What the task requires: From the entries below, transcribe exactly the lines between the line holding "d) ∧ (t.rd.leg leg).low = false" and the line holding "r.clockCount cfg true", inclusive; skip all other lines.

-*-*-

/-- One clock count: the carrier, the pending result taken up at a period start, the gates asked on by R57's table,
a gate asked off turned off with its leg's guard at Td naming it, any other guard down by one, a gate asked on turned
on where its guard names it or no gate or has run out, the stale timer down by one; at the count that ends it the
forced event after all that (log entry 40). A counter at or above the loaded Pc returns to 0 at its next count, which
begins a period (log entry 33). A timed event runs such counts (log entry 4), outside HELD. A carrier
period start brings the counter to 0 and, unless the stale timer runs out on the way, the pending result to the gates:
in FWD and REV the switched gate is then on for a duty above 0 and the other leg's low gate is on, with the other two
off; at a pulse's end the counter is at the duty and the switched gate is off, its guard at Td; a waiting gate turns
on when its guard's count has run out, a low gate of BRAKE, FWD or REV or a switched gate within its pulse; a gate
that has turned off keeps the other gate of its leg off for as many counts as its guard holds; at the stale timer's
end the drive goes to COAST with all gates off unless CUTOFF or DISABLED stands, and STALE_ON is posted; a brake whose
timer is 0 ends. Each touches the driver and, for the notice, the ports alone. In HELD the clock's counts do not reach
the driver (log entry 34), and a stale timer that does not run does not expire (log entry 2) (R57, R58, R61, R62, R71;
that BRAKE_END acts where a brake's timer stands at 0 is log entry 18). -/
def Obligations.BridgeTimers : Prop :=
  (∀ s : State, s.powered = true → s.bl.phase ≠ .held → ∃ t, exec .carrierPeriodStart s = .next t
    ∧ t = { s with rd := t.rd, game := t.game, sys := t.sys }
    ∧ t.rd = Rumble.clockCounts s.bl.cfg s.loaded (max 1 (s.bl.cfg.pc - s.rd.carrier)) s.rd
    ∧ t = (if t.rd.stale = true ∧ s.rd.stale = false then ({ s with rd := t.rd } : State).postMotor .staleOn
        else { s with rd := t.rd })
    ∧ t.rd.carrier = 0 ∧ t.rd.pending = none
    ∧ (s.rd.carrier < s.bl.cfg.pc →
      s.loaded = false ∨ s.rd.staleTimer = 0 ∨ s.bl.cfg.pc - s.rd.carrier < s.rd.staleTimer →
      t.game = s.game ∧ t.sys = s.sys
      ∧ (t.rd.driven, t.rd.drivenDuty) = s.rd.pending.getD (s.rd.driven, s.rd.drivenDuty)))
  ∧ (∀ s : State, s.powered = true → s.bl.phase ≠ .held → s.rd.driven = .fwd ∨ s.rd.driven = .rev →
    s.rd.carrier < s.rd.drivenDuty → s.rd.drivenDuty < s.bl.cfg.pc →
    ∃ t, exec .pwmPulseEnd s = .next t ∧ t = { s with rd := t.rd, game := t.game, sys := t.sys }
      ∧ t.rd = Rumble.clockCounts s.bl.cfg s.loaded (s.rd.drivenDuty - s.rd.carrier) s.rd
      ∧ t = (if t.rd.stale = true ∧ s.rd.stale = false then ({ s with rd := t.rd } : State).postMotor .staleOn
          else { s with rd := t.rd })
      ∧ t.rd.carrier = s.rd.drivenDuty
      ∧ (s.rd.driven = .fwd → t.rd.legA.high = false) ∧ (s.rd.driven = .rev → t.rd.legB.high = false)
      ∧ (s.loaded = false ∨ s.rd.staleTimer = 0 ∨ s.rd.drivenDuty - s.rd.carrier < s.rd.staleTimer →
        ∀ leg : Leg, (s.rd.driven = match leg with
            | .a => .fwd
            | .b => .rev) →
          (s.rd.leg leg).high = true → (s.rd.leg leg).low = false →
          (t.rd.leg leg).guard = ⟨s.bl.cfg.td, some .high⟩))
  ∧ (∀ (leg : Leg) (s : State), s.powered = true → s.bl.phase ≠ .held →
    ∃ t, exec (.deadTimeExpiry leg) s = .next t
    ∧ t = { s with rd := t.rd, game := t.game, sys := t.sys }
    ∧ t.rd = Rumble.clockCounts s.bl.cfg s.loaded (s.rd.leg leg).guard.count s.rd
    ∧ t = (if t.rd.stale = true ∧ s.rd.stale = false then ({ s with rd := t.rd } : State).postMotor .staleOn
        else { s with rd := t.rd })
    ∧ (s.rd.pending = none → (s.rd.leg leg).high = false → (s.rd.leg leg).low = false →
      0 < (s.rd.leg leg).guard.count →
      s.loaded = false ∨ s.rd.staleTimer = 0 ∨ (s.rd.leg leg).guard.count < s.rd.staleTimer →
      ((s.rd.driven = .brake ∨ s.rd.driven = match leg with
          | .a => .rev
          | .b => .fwd) → (s.rd.leg leg).guard.last = some .high →
        (t.rd.leg leg).guard.count = 0 ∧ (t.rd.leg leg).low = true ∧ (t.rd.leg leg).high = false)
      ∧ ((s.rd.driven = match leg with
          | .a => .fwd
          | .b => .rev) → (s.rd.leg leg).guard.last = some .low →
        s.rd.carrier + (s.rd.leg leg).guard.count < s.rd.drivenDuty → s.rd.drivenDuty ≤ s.bl.cfg.pc →
        (t.rd.leg leg).guard.count = 0 ∧ (t.rd.leg leg).high = true ∧ (t.rd.leg leg).low = false)))
  ∧ (∀ (leg : Leg) (d : Nat) (s : State), s.powered = true → s.bl.phase ≠ .held →
    let other : Leg := match leg with
      | .a => .b
      | .b => .a
    let way : MotorState := match leg with
      | .a => .fwd
      | .b => .rev
    let n := s.bl.cfg.pc - s.rd.carrier
    s.rd.carrier < s.bl.cfg.pc → s.loaded = false ∨ s.rd.staleTimer = 0 ∨ n < s.rd.staleTimer →
    s.rd.driven = .coast ∨ s.rd.driven = way →
    s.rd.pending.getD (s.rd.driven, s.rd.drivenDuty) = (way, d) →
    (s.rd.leg leg).low = false → (s.rd.leg other).high = false →
    (s.rd.leg leg).guard.last ≠ some .low ∨ (s.rd.leg leg).guard.count ≤ n →
    (s.rd.leg other).guard.last ≠ some .high ∨ (s.rd.leg other).guard.count ≤ n →
    ∃ t, exec .carrierPeriodStart s = .next t
      ∧ (t.rd.leg leg).high = decide (0 < d) ∧ (t.rd.leg leg).low = false
      ∧ (t.rd.leg other).high = false ∧ (t.rd.leg other).low = true)
  ∧ (∀ (cfg : LoadedConfig) (loaded : Bool) (r : Rumble), loaded = false ∨ r.staleTimer ≠ 1 →
    let t := r.clockCount cfg loaded
    let carrier := if r.carrier + 1 < cfg.pc then r.carrier + 1 else 0
    let driven := if carrier = 0 then r.pending.getD (r.driven, r.drivenDuty)
      else (r.driven, r.drivenDuty)
    let asked (leg : Leg) (side : Side) : Bool := match driven.1, leg, side with
      | .fwd, .a, .high => decide (carrier < driven.2)
      | .fwd, .b, .low => true
      | .rev, .b, .high => decide (carrier < driven.2)
      | .rev, .a, .low => true
      | .brake, _, .low => true
      | _, _, _ => false
    t = { r with
        carrier := carrier, driven := driven.1, drivenDuty := driven.2
        pending := if carrier = 0 then none else r.pending
        staleTimer := if loaded = true then r.staleTimer - 1 else r.staleTimer
        legA := t.legA, legB := t.legB }
    ∧ ∀ leg : Leg,
      let l := r.leg leg
      let u := t.leg leg
      let free (side : Side) := u.guard.last = none ∨ u.guard.last = some side ∨ u.guard.count = 0
      ¬(l.high = true ∧ l.low = true) →
      u.guard = (if l.high = true ∧ asked leg .high = false then ⟨cfg.td, some .high⟩
        else if l.low = true ∧ asked leg .low = false then ⟨cfg.td, some .low⟩
        else ⟨l.guard.count - 1, l.guard.last⟩)
      ∧ (u.high = true ↔ asked leg .high = true ∧ (l.high = true ∨ free .high))
      ∧ (u.low = true ↔ asked leg .low = true ∧ (l.low = true ∨ free .low)))
  ∧ (∀ (cfg : LoadedConfig) (r : Rumble), r.staleTimer = 1 →
    let u : Rumble := { r.clockCount cfg false with stale := true, staleTimer := 0 }
    r.clockCount cfg true =
      if r.state = .cutoff ∨ r.state = .disabled then u else u.force cfg.td .coast)
  ∧ (∀ (cfg : LoadedConfig) (loaded : Bool) (n : Nat) (r : Rumble),
    Rumble.clockCounts cfg loaded 0 r = r
    ∧ Rumble.clockCounts cfg loaded (n + 1) r = Rumble.clockCounts cfg loaded n (r.clockCount cfg loaded))
  ∧ (∀ (cfg : LoadedConfig) (loaded : Bool) (n : Nat) (leg : Leg) (r : Rumble),
    n < (r.leg leg).guard.count → (r.leg leg).guard.count ≤ cfg.td →
    ((r.leg leg).low = false → (r.leg leg).guard.last = some .high →
      ((Rumble.clockCounts cfg loaded n r).leg leg).low = false)
    ∧ ((r.leg leg).high = false → (r.leg leg).guard.last = some .low →
      ((Rumble.clockCounts cfg loaded n r).leg leg).high = false))
  ∧ (∀ s : State, s.powered = true → s.loaded = true → 0 < s.rd.staleTimer → s.rd.stale = false →
    ∃ t, exec .staleTimerExpiry s = .next t
      ∧ t = ({ s with rd := t.rd } : State).postMotor .staleOn
      ∧ t.rd = Rumble.clockCounts s.bl.cfg true s.rd.staleTimer s.rd
      ∧ t.rd.stale = true ∧ t.rd.staleTimer = 0
      ∧ (s.rd.carrier < s.bl.cfg.pc →
        t.rd.carrier = (s.rd.carrier + s.rd.staleTimer) % s.bl.cfg.pc)
      ∧ t.rd.drive = s.rd.drive ∧ t.rd.target = s.rd.target ∧ t.rd.lastDir = s.rd.lastDir
      ∧ t.rd.heat = s.rd.heat ∧ t.rd.derated = s.rd.derated ∧ t.rd.enabled = s.rd.enabled
      ∧ t.rd.strength = s.rd.strength ∧ t.rd.cutoffInput = s.rd.cutoffInput
      ∧ (s.rd.state = .cutoff ∨ s.rd.state = .disabled →
        t.rd.state = s.rd.state ∧ t.rd.duty = s.rd.duty)
      ∧ (s.rd.state ≠ .cutoff → s.rd.state ≠ .disabled →
        t.rd.state = .coast ∧ t.rd.duty = 0 ∧ t.rd.pending = none ∧ t.rd.brakeTimer = 0
        ∧ t.rd.legA.high = false ∧ t.rd.legA.low = false ∧ t.rd.legB.high = false
        ∧ t.rd.legB.low = false))
  ∧ (∀ s : State, s.powered = true → s.loaded = true → s.rd.state = .brake → s.rd.brakeTimer = 0 →
    let took (st : MotorState) (duty : Nat) (d : Direction) : Rumble :=
      { s.rd with state := st, duty := duty, lastDir := d, pending := some (st, duty) }
    exec .brakeEnd s = .next { s with rd := match s.rd.remembered with
      | .coast => took .coast 0 .none
      | .fwd => took .fwd s.rd.rememberedDuty .fwd
      | .rev => took .rev s.rd.rememberedDuty .rev })
  ∧ (∀ (leg : Leg) (s : State), s.bl.phase = .held →
    exec .carrierPeriodStart s = .next s ∧ exec .pwmPulseEnd s = .next s
    ∧ exec (.deadTimeExpiry leg) s = .next s)
  ∧ (∀ s : State, s.loaded = false ∨ s.rd.staleTimer = 0 → exec .staleTimerExpiry s = .next s)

-*-*-

Solution to the exercise:
      ∧ (t.rd.leg leg).high = decide (0 < d) ∧ (t.rd.leg leg).low = false
      ∧ (t.rd.leg other).high = false ∧ (t.rd.leg other).low = true)
  ∧ (∀ (cfg : LoadedConfig) (loaded : Bool) (r : Rumble), loaded = false ∨ r.staleTimer ≠ 1 →
    let t := r.clockCount cfg loaded
    let carrier := if r.carrier + 1 < cfg.pc then r.carrier + 1 else 0
    let driven := if carrier = 0 then r.pending.getD (r.driven, r.drivenDuty)
      else (r.driven, r.drivenDuty)
    let asked (leg : Leg) (side : Side) : Bool := match driven.1, leg, side with
      | .fwd, .a, .high => decide (carrier < driven.2)
      | .fwd, .b, .low => true
      | .rev, .b, .high => decide (carrier < driven.2)
      | .rev, .a, .low => true
      | .brake, _, .low => true
      | _, _, _ => false
    t = { r with
        carrier := carrier, driven := driven.1, drivenDuty := driven.2
        pending := if carrier = 0 then none else r.pending
        staleTimer := if loaded = true then r.staleTimer - 1 else r.staleTimer
        legA := t.legA, legB := t.legB }
    ∧ ∀ leg : Leg,
      let l := r.leg leg
      let u := t.leg leg
      let free (side : Side) := u.guard.last = none ∨ u.guard.last = some side ∨ u.guard.count = 0
      ¬(l.high = true ∧ l.low = true) →
      u.guard = (if l.high = true ∧ asked leg .high = false then ⟨cfg.td, some .high⟩
        else if l.low = true ∧ asked leg .low = false then ⟨cfg.td, some .low⟩
        else ⟨l.guard.count - 1, l.guard.last⟩)
      ∧ (u.high = true ↔ asked leg .high = true ∧ (l.high = true ∨ free .high))
      ∧ (u.low = true ↔ asked leg .low = true ∧ (l.low = true ∨ free .low)))
  ∧ (∀ (cfg : LoadedConfig) (r : Rumble), r.staleTimer = 1 →
    let u : Rumble := { r.clockCount cfg false with stale := true, staleTimer := 0 }
    r.clockCount cfg true =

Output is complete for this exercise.